The did we present a scene of happiness, of kissing those nearest us, of being so overcome in our emotions as to make us insensible even of speech.


Today, we are a veritable picture of misery, and the distressing and deplorable condition in which our newcomers find themselves – more of that in other columns of this Journal – does nothing to alleviate our pitiable state.


Her Majesty’s Government must know what is going on. We cannot be left to starve.


It has been made known to the Authorities that our paucity of provisions, stores, cloathing and tools places us in a diabolical position.


It is known to them that we are dismally lacking in carpenters, brickmakers, farmers, and men capable of superintending the convicts in their labours.


It is known to them, for Governor Phillip has made them thus aware, that to trust all our provisions to one ship would be fatal were that ship to be lost.

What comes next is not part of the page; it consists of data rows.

-- ==== Sys2Proof/Tests/Slice0.lean ====
section
/-! SUPPORT. Tests: the well-formedness smoke tests, one decoding test per constructor from words written out bit by bit,
single steps on small states with the results of 95_test_vectors, and a witness for the hypotheses of every obligation. -/

namespace Sys2Proof.Machine.Tests

-- one theorem after another, so that a small machine has the threads for it
set_option Elab.async false

open Sys2Proof

/-! ### Well-formedness: a legal configuration of each module type, and an ill-formed one for each check -/

/-- A character module with 18-byte frames. -/
def charConfig : Config := configOf .character 18 15 15 15 15

theorem test_default_config_wf : defaultConfig.wf = true ∧ charConfig.wf = true := by decide

theorem test_frame_of_two_bytes_refused :
    (configOf .character 2 1 1 1 1).frameLenOk = false ∧ (configOf .character 2 1 1 1 1).wf = false := by decide

theorem test_short_seven_segment_frame_refused :
    (configOf .sevenSegment 6 1 1 1 1).wf = false ∧ (configOf .sevenSegment 7 0 0 0 0).wf = true := by decide

theorem test_wrong_sync_refused : { defaultConfig with sync := 0x81 }.wf = false := by decide

theorem test_wrong_polynomial_refused : { defaultConfig with crcPoly := 0x31 }.wf = false := by decide

theorem test_wrong_write_budget_refused : { defaultConfig with wBudget := 35 }.wf = false := by decide

theorem test_wrong_read_budget_refused : { defaultConfig with rBudget := 3 }.wf = false := by decide

theorem test_wrong_timeout_refused : { defaultConfig with waitTimeout := 2 }.wf = false := by decide

theorem test_cmd_offset_three_refused :
    { defaultConfig with cmdOffset := 3 }.wf = false ∧ { defaultConfig with cmdOffset := 2 }.wf = true := by decide

theorem test_width_beyond_capacity_refused :
    { charConfig with wLine := 16 }.wf = false ∧ { charConfig with wLine := 0 }.wf = false := by decide

theorem test_repeated_digit_refused :
    { defaultSeg with digits := 0x06 :: defaultSeg.digits.tail }.wf = false := by decide

theorem test_missing_digit_refused : { defaultSeg with digits := defaultSeg.digits.tail }.wf = false := by decide

theorem test_digit_with_point_refused :
    { defaultSeg with digits := 0xBF :: defaultSeg.digits.tail }.wf = false := by decide

theorem test_lit_blank_refused : { defaultSeg with blank := 0x01 }.wf = false := by decide

theorem test_dash_with_point_refused :
    { defaultSeg with dash := 0xC0 }.wf = false ∧ { defaultSeg with underscore := 0x88 }.wf = false := by decide

theorem test_other_modules_frame_refused :
    Instr.wf .character .wrColon = false ∧ Instr.wf .sevenSegment .wrLine = false ∧
    Instr.wf .character .wrLine = true ∧ Instr.wf .sevenSegment .wrColon = true := by decide

/-! ### Decoding: the word of each row, written out from 30_encoding R80 and R76 -/

theorem test_decode_host_operations :
    decodeTableWord 8 0b00010000 = some .fcCrc8 ∧ decodeTableWord 8 0b00010001 = some .fcEncode ∧
    decodeTableWord 8 0b00010010 = some .fcDecode ∧ decodeTableWord 8 0b00010011 = some .fcPoll ∧
    decodeTableWord 8 0b00010100 = some .fcCheck ∧ decodeTableWord 8 0b00100000 = some .ccSet ∧
    decodeTableWord 8 0b00100001 = some .ccGet := by decide

theorem test_decode_value_encodings :
    decodeTableWord 8 0b00110000 = some .veDig ∧ decodeTableWord 8 0b00110001 = some .veChr ∧
    decodeTableWord 8 0b00110010 = some .veI2d ∧ decodeTableWord 8 0b00110011 = some .veClz ∧
    decodeTableWord 8 0b00110100 = some .veInt ∧ decodeTableWord 8 0b00110101 = some .veFix ∧
    decodeTableWord 8 0b00110110 = some .veStr ∧ decodeTableWord 8 0b00110111 = some .veClk ∧
    decodeTableWord 8 0b00111000 = some .veDur ∧ decodeTableWord 8 0b00111001 = some .veTmp := by decide

theorem test_decode_display_operations :
    decodeTableWord 8 0b01000000 = some .dispInt ∧ decodeTableWord 8 0b01000001 = some .dispFix ∧
    decodeTableWord 8 0b01000010 = some .dispStr ∧ decodeTableWord 8 0b01000011 = some .dispClk ∧
    decodeTableWord 8 0b01000100 = some .dispDur ∧ decodeTableWord 8 0b01000101 = some .dispTmp := by decide

theorem test_decode_seven_segment_frames :
    decodeTableWord 16 0b1000000000000000 = some .poll ∧
    decodeTableWord 16 0b1000000000000001 = some .rdDisplayValue ∧
    decodeTableWord 16 0b1000000000000010 = some .rdBrightness ∧
    decodeTableWord 16 0b1000000000000011 = some .rdColon ∧
    decodeTableWord 16 0b1000000000000100 = some .rdApostrophe ∧
    decodeTableWord 16 0b1000000010000001 = some .wrDisplayValue ∧
    decodeTableWord 16 0b1000000010000010 = some .wrBrightness ∧
    decodeTableWord 16 0b1000000010000011 = some .wrColon ∧
    decodeTableWord 16 0b1000000010000100 = some .wrApostrophe := by decide

theorem test_decode_character_frames :
    decode .character [0b10000000, 0b00000000] = .ok .poll ∧
    decode .character [0b10000000, 0b00000001] = .ok .rdColor ∧
    decode .character [0b10000000, 0b00000010] = .ok .rdRawPassthrough ∧
    decode .character [0b10000000, 0b00000011] = .ok .rdLine ∧
    decode .character [0b10000000, 0b00000100] = .ok .rdCustomCharacter ∧
    decode .character [0b10000000, 0b10000001] = .ok .wrColor ∧
    decode .character [0b10000000, 0b10000010] = .ok .wrRawPassthrough ∧
    decode .character [0b10000000, 0b10000011] = .ok .wrLine ∧
    decode .character [0b10000000, 0b10000100] = .ok .wrCustomCharacter := by
  refine ⟨?_, ?_, ?_, ?_, ?_, ?_, ?_, ?_, ?_⟩ <;> rfl

theorem test_reserved_words_refused :
    decodeTableWord 8 0x00 = none ∧ decodeTableWord 8 0x46 = none ∧ decodeTableWord 16 0x8005 = none ∧
    decodeTableWord 16 0x8080 = none ∧ decodeTableWord 16 0x8101 = none ∧ decodeTableWord 16 0x0001 = none ∧
    decodeTableWord 12 0x800 = none := by decide

/-- `CRCTAB` as 40_frame_codec R100 lists it, sixteen entries a row. -/
theorem test_crc_table_low :
    (List.range 128).map (fun i => crcTab 0x07 (BitVec.ofNat 8 i)) =
    [0x00, 0x07, 0x0E, 0x09, 0x1C, 0x1B, 0x12, 0x15, 0x38, 0x3F, 0x36, 0x31, 0x24, 0x23, 0x2A, 0x2D] ++
    [0x70, 0x77, 0x7E, 0x79, 0x6C, 0x6B, 0x62, 0x65, 0x48, 0x4F, 0x46, 0x41, 0x54, 0x53, 0x5A, 0x5D] ++
    [0xE0, 0xE7, 0xEE, 0xE9, 0xFC, 0xFB, 0xF2, 0xF5, 0xD8, 0xDF, 0xD6, 0xD1, 0xC4, 0xC3, 0xCA, 0xCD] ++
    [0x90, 0x97, 0x9E, 0x99, 0x8C, 0x8B, 0x82, 0x85, 0xA8, 0xAF, 0xA6, 0xA1, 0xB4, 0xB3, 0xBA, 0xBD] ++
    [0xC7, 0xC0, 0xC9, 0xCE, 0xDB, 0xDC, 0xD5, 0xD2, 0xFF, 0xF8, 0xF1, 0xF6, 0xE3, 0xE4, 0xED, 0xEA] ++
    [0xB7, 0xB0, 0xB9, 0xBE, 0xAB, 0xAC, 0xA5, 0xA2, 0x8F, 0x88, 0x81, 0x86, 0x93, 0x94, 0x9D, 0x9A] ++
    [0x27, 0x20, 0x29, 0x2E, 0x3B, 0x3C, 0x35, 0x32, 0x1F, 0x18, 0x11, 0x16, 0x03, 0x04, 0x0D, 0x0A] ++
    [0x57, 0x50, 0x59, 0x5E, 0x4B, 0x4C, 0x45, 0x42, 0x6F, 0x68, 0x61, 0x66, 0x73, 0x74, 0x7D, 0x7A] := by
  decide +kernel

/-- The other half of `CRCTAB`. -/
theorem test_crc_table_high :
    (List.range 128).map (fun i => crcTab 0x07 (BitVec.ofNat 8 (128 + i))) =
    [0x89, 0x8E, 0x87, 0x80, 0x95, 0x92, 0x9B, 0x9C, 0xB1, 0xB6, 0xBF, 0xB8, 0xAD, 0xAA, 0xA3, 0xA4] ++
    [0xF9, 0xFE, 0xF7, 0xF0, 0xE5, 0xE2, 0xEB, 0xEC, 0xC1, 0xC6, 0xCF, 0xC8, 0xDD, 0xDA, 0xD3, 0xD4] ++
    [0x69, 0x6E, 0x67, 0x60, 0x75, 0x72, 0x7B, 0x7C, 0x51, 0x56, 0x5F, 0x58, 0x4D, 0x4A, 0x43, 0x44] ++
    [0x19, 0x1E, 0x17, 0x10, 0x05, 0x02, 0x0B, 0x0C, 0x21, 0x26, 0x2F, 0x28, 0x3D, 0x3A, 0x33, 0x34] ++
    [0x4E, 0x49, 0x40, 0x47, 0x52, 0x55, 0x5C, 0x5B, 0x76, 0x71, 0x78, 0x7F, 0x6A, 0x6D, 0x64, 0x63] ++
    [0x3E, 0x39, 0x30, 0x37, 0x22, 0x25, 0x2C, 0x2B, 0x06, 0x01, 0x08, 0x0F, 0x1A, 0x1D, 0x14, 0x13] ++
    [0xAE, 0xA9, 0xA0, 0xA7, 0xB2, 0xB5, 0xBC, 0xBB, 0x96, 0x91, 0x98, 0x9F, 0x8A, 0x8D, 0x84, 0x83] ++
    [0xDE, 0xD9, 0xD0, 0xD7, 0xC2, 0xC5, 0xCC, 0xCB, 0xE6, 0xE1, 0xE8, 0xEF, 0xFA, 0xFD, 0xF4, 0xF3] := by
  decide +kernel

/-! ### Small states and what is asked of them -/

/-- The idle block after reset, with the registers of a request and start pulsed. -/
def ask (r : Request) (c : Config := defaultConfig) : State := placeRequest r (State.resetOf c)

Yet, ignoring our plight, and His Excellency’s exceeding good advice, the Ministry would seem to have turned a deaf ear and a blind eye towards the people marooned in this desolate and distant place.

We have eaten not one ounce of fresh meat these three years since – save the flesh of the kangaroo, fish, and birds, which are variable both in quantity and quality.  Much of the livestock we brought with us has wandered off, died or been killed.


And the food, such as we have, is, apart from that carried by the storeship, Justinian, and the transports themselves, three years old.  Vast quantities of flour has been spoiled, and condemned as unfit for use, and were it not for the recent arrivals, it would have been finished in November. Likewise, our pork would have lasted only two weeks more, and our rice until September.


We have, indeed, been granted a merciful stay of time. But it must be remembered that the provisions brought by the Justinian and the transports are sufficient only to supply the newcomers for a period of several months. The provisions intended for us are most cruelly at the bottom of the sea.


No soul upon this Earth could accuse us of improvidence. Since our arrival in New Holland we have been rationed with our supplies, in the first instance to seven pounds of bread or flour weekly; seven pounds of beef or four pounds of pork; three pints of pease; six ounces of butter; and one half pound of rice.


Since that time our rations have been reduced on two occasions, until at the time when the Lady Juliana was sighted, we were receiving the miserable amount of two and one half pounds of flour, two pounds of pork and two pounds of rice, weekly.


We have become feeble, unable to work more than three hours in one day without severe discomfort. Scurvy has become rift. Our sufferings both of body and spirit have indeed been great.